On Fri, 2 Aug 2002, Jo Meder wrote:
Hello everybody,
after much gnashing of teeth and pulling out of hair we finally seem to have found the error in our ways. What we were doing led to a massive memory leak and I thought I'd let everbody know so you know what to avoid.
Our setup is something like <dtml-document or method> calls <pythonscript> and <pythonscript> calls <restrictedTraverse> for some given <path>. The resulting <object> is then used to render some content and the resulting data is returned.

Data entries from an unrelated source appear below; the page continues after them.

-- ==== Sys2Proof/Machine/Turn.lean ====
section
/-! DEFINITION. One turn of the machine: the host step (41_platform_ports.md R93) and the choice among the agents
(00_scope.md R15); and placing an instruction where the next turn carries it out. -/

namespace Sys2Proof.Machine

/-- The host step (41_platform_ports.md R93): none when halted, the next step of a composite in progress, else the
operation at `pc`. -/
def State.hostStep (s : State) : Host.Outcome State Fault Refusal :=
  if s.halted then .next s
  else
    match s.cursor with
    | some c => continueComposite c s
    | none =>
      match s.fetch with
      | .error k => .next (s.raise .host k)
      | .ok i => exec i s

/-- The step of an agent; an agent that has no step leaves the machine as it is (DESIGN CHOICE, log entry 2). -/
def State.moverStep (s : State) (m : Mover) : Host.Outcome State Fault Refusal :=
  match m with
  | .host => s.hostStep
  | .resetCtl => .next s.resetCtlStep
  | .engineFrame => .next s.frameStep
  | .engineTimeout => .next s.timeoutStep
  | .engineTimeoutClear => .next s.timeoutClearStep

/-- One step of the machine: none once a fault is on record (60_exceptions.md R162; DESIGN CHOICE, log entry 18), the load check before the first
step of a run (R177), else the turn of the agent that moves next. -/
def State.turn (s : State) : Host.Outcome State Fault Refusal :=
  match s.faults with
  | r :: _ => .fault (.stopped r)
  | [] => if s.checked then s.afterTurn.moverStep s.nextMover else .next s.loadCheck

/-- The state in which the next turn is the host's and the words at `pc` are `ws`: the program is loaded and checked,
the host is at an operation's beginning and nothing has faulted (DESIGN CHOICE, log entry 6). -/
def State.placeOperation (s : State) (ws : List Word) : State :=
  { s with
    prog := placeWords s.prog s.pc ws
    checked := true
    cursor := none
    halted := false
    faults := []
    env := { s.env with sched := .host :: s.env.sched } }

/-- The state in which the next turn is the Engine's frame step and the word it sends is `w`: the block out of reset and
enabled with SSPCR0 = `cr0` and prescale 2, the device selected as the codec variant has it (DESIGN CHOICE, log entry 9). -/
def State.placeWireWord (s : State) (w : Word) (cr0 : BitVec 16) (f : SelFn) (cs : Bool) (d : Dev) : State :=
  { s with
    checked := true
    faults := []
    gpioCs := cs
    selfn := f
    dev := d
    block := { Block.reset with cr0 := cr0, cr1 := 0x2, cpsdvsr := 2, inReset := false, rstDone := true, txq := [w.setWidth 16] }
    env := { s.env with sched := .engineFrame :: s.env.sched } }

/-- Place the instruction of a table word where the next turn carries it out: a wire word at the head of the transmit
FIFO, anything else in the program store at `pc`. -/
def State.placeTableWord (s : State) (nbits w : Nat) : State :=
  match decodeTableWord nbits w with
  | some (.mcpCmdWide ch) => s.placeWireWord (wideCommand (ch.setWidth 32)) 0x0009 .gpio false .fresh
  | some (.mcpCmdNarrow ch) => s.placeWireWord (narrowCommand (ch.setWidth 32)) 0x002B .periph true .off
  | _ => s.placeOperation (tableWords nbits w)

end Sys2Proof.Machine
end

Here comes the warning: If you don't explicitly set the <object> obtained by <restrictedTraverse> to <None> (maybe you could <del> it instead just as well) this <object> will be leaked with any <subobjects> instantiated along the way, namely a <ImplicitAcquirerWrapper> and (in our case) a <DateTime>.
I wonder if this is true for python products also. I will certainly look into it and see if that is the case and if true that would certainly explain some strange behavior I have been seeing. I have a fair number of items that use restrictedTraverse and after zope has been running for a while it seems those objects refs never go down but other items do. Often my leaks do not seem as large but after long enough it gets fairly large. My zope process will grow from 70M or so to 500M in a few weeks and it seems to be all those objects refs which gets very high. Thanks a lot for the tip.